In 1997, 42,000 people were killed in highway accidents in the United States. The exact cause of an accident is often unknown and, therefore, conclusions relating to the safety afforded by the vehicle to the occupant cannot be made. In addition, safety hazards in the highway environment are often not discovered due to the lack of information. Accident reconstruction is a tool commonly used by the National Transportation Safety Board (NTSB) to investigate the accident sequence, but data are often lacking and accurate reconstructions are difficult and time-consuming. Because many assumptions are made in this process, the reconstruction is not exact, making it difficult to accurately predict occupant kinematics and to identify potential safety hazards within the vehicles. Vehicle recorders would eliminate much of the guesswork involved in reconstructing accidents, enabling a more accurate assessment of occupant injuries, driver performance, and safety hazards within and around a vehicle.

Vehicular Data

Much information concerning the accident vehicles is needed to reconstruct an accident accurately. This information includes both driver inputs and vehicle outputs. The driver inputs would include steering angles; application of brakes and throttle; gear selection; engine braking; and use of lights, turn signals, cruise control, wipers, and horn at various increments prior to and during the accident sequence. Information is also necessary on driver restraint use and occupant seating location. The vehicle output parameters that are needed include the pre-impact speed, engine rpm and gear selection, acceleration history, braking efficiency, the use of cruise control and anti-lock braking systems, and activation of passive restraints.

Typically in highway accidents, the driver inputs and the vehicle outputs are derived from witness statements, or physical evidence such as the impact location, tire marks, and the final resting position of the vehicles. Unfortunately, witness statements are often in conflict, biased, and perhaps based on past experience, adding confusion to variables such as initial speed or speed at impact. Further, the accident typically occurs within 0.10 seconds, a speed at which witnesses cannot always accurately comprehend vehicle interactions. Furthermore, physical evidence can be limited if road conditions are not ideal or if evidence is not collected immediately after the accident.

Methods for Accident Reconstruction and/or Simulation

Several programs have been developed to aid in accident reconstruction/simulation. These developers include McHenry Software (m-smac,m-hvosm, m-crash, ATB/cvs); Engineering Dynamics, Inc. (EDCRASH (reconstruction), EDSMAC, EDVDS, EDVSM, EDHIS, EDVTS, EDGEN); MacInnis Engineering (PC-Crash); Mechanical Simulation Corporation (TruckSim, AutoSim); AR Software (Slam, WinSMAC); Accident Reconstruction Software (REC-TEC); Fonda Engineering Associates (CRASHEX); and others. These programs use the driver inputs and the vehicle outputs to reconstruct/simulate the accident. Crash pulses detailing the acceleration-time history of a vehicle can be calculated from these inputs, the damage profiles of the vehicles, and the vehicle stiffness.

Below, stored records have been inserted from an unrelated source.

/-- R34's target curvature over tables valid by R30. R35. -/
def Obligations.CurvatureTargetAndSlew : Prop :=
  (∀ (g : Guide) (t : Vector Nat 9) (theta : Int) (a b : Nat), t.toList.Pairwise (· ≤ ·) → (∀ x ∈ t.toList, x ≤ 30000) →
    t.toList.head? = some 0 →
    (∀ i : Fin 9, curvatureMagnitude t (900 * i.val) = (t[i] : Nat)) ∧
    (∀ (i : Fin 8) (x : Nat), x < 900 → curvatureMagnitude t (900 * i.val + x) =
      (t[i.val] : Nat) + (2 * ((((t[i.val + 1] : Nat) : Int) - (t[i.val] : Nat)) * x) + 900) / 1800) ∧
    (7200 ≤ a → curvatureMagnitude t a = (t[8] : Nat)) ∧
    (a ≤ b → curvatureMagnitude t a ≤ curvatureMagnitude t b) ∧
    0 ≤ curvatureMagnitude t a ∧ curvatureMagnitude t a ≤ 30000 ∧
    (g.steerTable = some t → targetCurvature g theta =
      (if theta = 0 then 0 else if 0 < theta then 1 else -1) * g.settings.polarity *
        curvatureMagnitude t theta.natAbs) ∧
    (g.steerTable = some t → targetCurvature g 0 = 0) ∧
    (g.steerTable = none → targetCurvature g theta = 0)) ∧
    (∀ (g : Guide) (k target : Int) (s : State),
    (g.kappaDraw = none → drawnCurvature g target = max (-30000) (min 30000 target)) ∧
    (g.kappaDraw = some k → (target - k).natAbs ≤ g.settings.slew →
      drawnCurvature g target = max (-30000) (min 30000 target)) ∧
    (g.kappaDraw = some k → k + g.settings.slew < target →
      drawnCurvature g target = max (-30000) (min 30000 (k + g.settings.slew))) ∧
    (g.kappaDraw = some k → target < k - g.settings.slew →
      drawnCurvature g target = max (-30000) (min 30000 (k - g.settings.slew))) ∧
    (drawnCurvature g target).natAbs ≤ 30000 ∧
    (g.kappaDraw = some k → k.natAbs ≤ 30000 → (drawnCurvature g target - k).natAbs ≤ g.settings.slew) ∧
    (engage s).guide.kappaDraw = none ∧ (enterLinger s).guide = s.guide ∧ (reengage s).guide = s.guide ∧
    Guide.reset.kappaDraw = none)

/-- R34, R37 to R39 and R46, the stop bar with R42's columns of its row. -/
def Obligations.GeometryRecordOfOneComputation : Prop :=
  ∀ (s : State) (width height : Nat),
    let g := s.guide
    let m : Int := if s.takeover.camera.mirror then -1 else 1
    let t := computeGuide width height s
    let column := fun (e : RowEntry) (lat : Int) => (e.c : Int) + m * nearestDiv ((e.scale : Int) * lat) 1000
    let theta := if s.vehicle.fresh then s.vehicle.steering else 0
    let drawn := drawnCurvature g (targetCurvature g theta)
    let offset := fun (e : RowEntry) => max (-8000) (min 8000
      (nearestDiv (drawn * (e.d : Int) * ((e.d : Int) + 2 * (g.settings.overhang : Int))) 200000000))
    ∃ r, t = { s with guide.record := some r, guide.kappaDraw := some drawn } ∧
      r.width = width ∧ r.height = height ∧ r.kappaDraw = drawn ∧ r.kappaT = targetCurvature g theta ∧
      r.mode = (if g.rowTable = [] ∨ g.bandTable = [] then .off else g.settings.mode) ∧
      (r.mode = .dynamic ∨ r.mode = .both → r.dynamic = g.rowTable.map fun e =>
        { left := column e (-(g.settings.halfWidth : Int) + offset e),
          right := column e ((g.settings.halfWidth : Int) + offset e) }) ∧
      (r.mode = .static ∨ r.mode = .both → r.static = g.rowTable.map fun e =>
        { left := column e (-(g.settings.halfWidth : Int)), right := column e (g.settings.halfWidth : Int) }) ∧
      (g.settings.stopBar = false ∨ r.mode = .off ∨ s.vehicle.fresh = false ∨ s.vehicle.distances = #v[255, 255, 255, 255] →
        r.stopBar = none) ∧
      (∀ code : Nat, g.settings.stopBar = true → r.mode ≠ .off → s.vehicle.fresh = true → code < 255 →
        code ∈ s.vehicle.distances.toList → (∀ x ∈ s.vehicle.distances.toList, x < 255 → code ≤ x) →
        2 ≤ g.rowTable.length → g.rowTable.Pairwise (fun a b => a.d < b.d ∧ b.v < a.v) →
        let d := 10 * code
        let lines := if r.mode = .static then r.static else r.dynamic;
        (∀ e c, g.rowTable[0]? = some e → lines[0]? = some c → d ≤ e.d →
          r.stopBar = some { row := e.v, columns := c }) ∧
        (∀ j e0 e1 c0 c1, g.rowTable[j]? = some e0 → g.rowTable[j + 1]? = some e1 → lines[j]? = some c0 →
          lines[j + 1]? = some c1 → e0.d < d → d ≤ e1.d →
          let row : Int := (e0.v : Int) +
            nearestDiv (((e1.v : Int) - (e0.v : Int)) * ((d : Int) - (e0.d : Int))) ((e1.d : Int) - (e0.d : Int))
          let col := fun (x0 x1 : Int) =>
            x0 + nearestDiv ((x1 - x0) * ((e0.v : Int) - row)) ((e0.v : Int) - (e1.v : Int))
          r.stopBar = some { row := row, columns := { left := col c0.left c1.left, right := col c0.right c1.right } }) ∧
        (∀ e, g.rowTable.getLast? = some e → e.d < d → r.stopBar = none))

/-- R50 to R53 and R63 in the phase IDLE, with the emptying of R121 and the ranges of section 3.1. The layout of TAG_READ's
report, where R185 leaves it open, is the model's choice (log entry 13), and so is that the fields absent for a kind are not
examined (log entry 31). -/
def Obligations.TagAndRingCommands : Prop :=
  ∀ (mark : Byte) (p : TagSetParams) (q : RingSetParams) (tag : Nat) (s : State), Open s →
    (∀ t d, tagParams? p s = some (t, d) → (s.tag t).descriptor = none →
      exec (.tagSet mark p) s =
        .next (replied mark 1 .ok [] (s.setTag t { s.tag t with descriptor := some d }))) ∧
    (∀ t d old, tagParams? p s = some (t, d) → (s.tag t).descriptor = some old →
      let sameVideo := ∃ a b, old = .video a ∧ d = .video b ∧ a.source = b.source
      let fed := fun (e : Descriptor) (z : Zone) =>
        ∃ a, e = .audio a ∧ ((z = .seatL ∧ a.seatL = true) ∨ (z = .seatR ∧ a.seatR = true))
      ∃ u, exec (.tagSet mark p) s = .next (replied mark 1 .ok [] u) ∧
        (sameVideo ∨ (∀ a, old ≠ .video a) →
          u = { s.setTag t { s.tag t with descriptor := some d } with audio := u.audio }) ∧
        (¬ sameVideo → (∃ a, old = .video a) →
          u = { (abandonFrame t s).setTag t { (abandonFrame t s).tag t with descriptor := some d } with audio := u.audio }) ∧
        u.audio.volumeTable = s.audio.volumeTable ∧
        (∀ z, fed old z → ¬ fed d z → u.zone z = { s.zone z with fifo := [], fifoState := .priming }) ∧
        (∀ z, ¬ fed old z ∨ fed d z → u.zone z = s.zone z)) ∧
    (∀ t d, tagParams? p s = some (t, d) ↔ p.tag = t.val ∧ t ≠ 0 ∧
      ((∃ v, d = .video v ∧ p.kind = 0 ∧ p.source = (match v.source with | .downlink => 0 | .camera => 1) ∧
          p.width = v.width ∧ p.height = v.height ∧ p.ring = v.ring.val ∧ p.damage = v.damage ∧
          p.format = (match v.format with | .rgb565 => 0 | .rgb888 => 1 | .ycbcr422 => 2) ∧
          16 ≤ v.width ∧ v.width ≤ 1280 ∧ 16 ≤ v.height ∧ v.height ≤ 800 ∧ v.damage ≤ 255 ∧
          (v.format = .ycbcr422 → v.width % 2 = 0) ∧ (s.ring v.ring).buffers ≠ [] ∧
          v.width * v.height * (if v.format = .rgb888 then 3 else 2) ≤ (s.ring v.ring).stride ∧
          (∀ u, u ≠ t → claims s v.ring u = false) ∧ (v.source = .camera ↔ s.takeover.camera.tag = t.val)) ∨
       (∃ a, d = .audio a ∧ p.kind = 1 ∧ p.source = 0 ∧ p.channels = (if a.stereo then 2 else 1) ∧
          p.zones = (if a.seatL then 1 else 0) + (if a.seatR then 2 else 0) ∧ p.zones ≠ 0 ∧
          (∀ u b, u ≠ t → (s.tag u).descriptor = some (.audio b) →
            ¬ (a.seatL = true ∧ b.seatL = true) ∧ ¬ (a.seatR = true ∧ b.seatR = true)) ∧
          s.takeover.camera.tag ≠ t.val))) ∧
    (∀ n t, claims s n t = true ↔ (∃ v, (s.tag t).descriptor = some (.video v) ∧ v.ring = n) ∨
      ∃ f, (s.tag t).frame = some f ∧ f.ring = n) ∧
    (∀ n, ringParamsOk n q s = true ↔ q.count = 0 ∨
      (2 ≤ q.count ∧ q.count ≤ 4 ∧ q.base % 4096 = 0 ∧ q.stride % 4096 = 0 ∧ 4096 ≤ q.stride ∧
        q.base + q.count * q.stride ≤ 98566144 ∧
        ∀ m, m ≠ n → (s.ring m).buffers ≠ [] → q.base + q.count * q.stride ≤ (s.ring m).base ∨
          (s.ring m).base + (s.ring m).buffers.length * (s.ring m).stride ≤ q.base)) ∧
    (∀ t, (s.tag t).frame = none → abandonFrame t s = s) ∧
    (tagParams? p s = none → exec (.tagSet mark p) s = .next (replied mark 1 .param [] s)) ∧
    (tag = 0 ∨ 32 ≤ tag → exec (.tagClear mark tag) s = .next (replied mark 2 .param [] s) ∧
      exec (.tagRead mark tag) s = .next (replied mark 3 .param [] s)) ∧
    (∀ t : Fin 32, t.val = tag → t ≠ 0 →
      ((s.tag t).descriptor = none → exec (.tagClear mark tag) s = .next (replied mark 2 .ok [] s)) ∧
      (∀ d, (s.tag t).descriptor = some (.video d) → (s.tag t).frame = none →
        exec (.tagClear mark tag) s =
          .next (replied mark 2 .ok [] (s.setTag t { s.tag t with descriptor := none }))) ∧
      (∀ d c, (s.tag t).descriptor = some (.video d) → (s.tag t).frame = some c →
        exec (.tagClear mark tag) s = .next (replied mark 2 .ok []
          ((abandonFrame t s).setTag t { (abandonFrame t s).tag t with descriptor := none }))) ∧
      (∀ d, (s.tag t).descriptor = some (.audio d) → ∃ u, exec (.tagClear mark tag) s = .next (replied mark 2 .ok [] u) ∧
        u = { (abandonFrame t s).setTag t { (abandonFrame t s).tag t with descriptor := none } with audio := u.audio } ∧
        u.audio.volumeTable = s.audio.volumeTable ∧
        (∀ z, (z = .seatL ∧ d.seatL = true) ∨ (z = .seatR ∧ d.seatR = true) →
          u.zone z = { s.zone z with fifo := [], fifoState := .priming }) ∧
        (∀ z, ¬ ((z = .seatL ∧ d.seatL = true) ∨ (z = .seatR ∧ d.seatR = true)) → u.zone z = s.zone z)) ∧
      (let r := s.tag t
        let frame := match r.frame with
          | none => [0#8]
          | some c => u8 (if c.buffer.isSome then 1 else 2) ++ u16 c.number ++ optionBytes u8 c.buffer ++
              u16 (c.marks.countP fun m => decide (m = .written)) ++ u16 (c.marks.countP fun m => decide (m = .damaged))
        let ring := match r.descriptor with
          | some (.video d) =>
            let g := s.ring d.ring
            if g.buffers = [] then []
            else u8 g.buffers.length ++ optionBytes u8 g.latest ++ g.buffers.flatMap fun b =>
              u8 b.state.code ++ u8 b.holds ++ u16 b.number ++ u16 b.width ++ u16 b.height ++ u8 b.format.code
          | _ => []
        exec (.tagRead mark tag) s =
          .next (replied mark 3 .ok (descriptorBytes r.descriptor ++ frame ++ r.counters.bytes ++ ring) s))) ∧
    (8 ≤ q.ring → exec (.ringSet mark q) s = .next (replied mark 4 .param [] s)) ∧
    (∀ n : Fin 8, q.ring = n.val →
      ((∃ t, claims s n t = true) ∨ (∃ b ∈ (s.ring n).buffers, 0 < b.holds) →
        exec (.ringSet mark q) s = .next (replied mark 4 .inUse [] s)) ∧
      ((∀ t, claims s n t = false) → (∀ b ∈ (s.ring n).buffers, b.holds = 0) → ringParamsOk n q s = true →
        exec (.ringSet mark q) s = .next (replied mark 4 .ok [] (s.setRing n
          { base := q.base, stride := q.stride, latest := none, buffers := List.replicate q.count Buffer.reset }))) ∧
      ((∀ t, claims s n t = false) → (∀ b ∈ (s.ring n).buffers, b.holds = 0) → ringParamsOk n q s = false →
        exec (.ringSet mark q) s = .next (replied mark 4 .param [] s)))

Human Performance: Recorded information could help investigators determine the drivers' actions before and during the accident. These inputs will help to refine the vehicle and occupant dynamics during the accident. The recorded information may also help to assess if the driver was fatigued, impaired, or not making evasive maneuvers. For example, a lack of steering reversals may indicate fatigue. Such information will help to assess countermeasures for preventing accidents.

Biomechanics: Once accurate information on vehicle performance and driver response is known, the reconstruction may then be used to assess occupant kinematics and occupant protection within the vehicle. The more accurate the vehicle dynamics, the more accurate the occupant simulation. Better occupant simulation will result in more effective design changes that improve occupant safety.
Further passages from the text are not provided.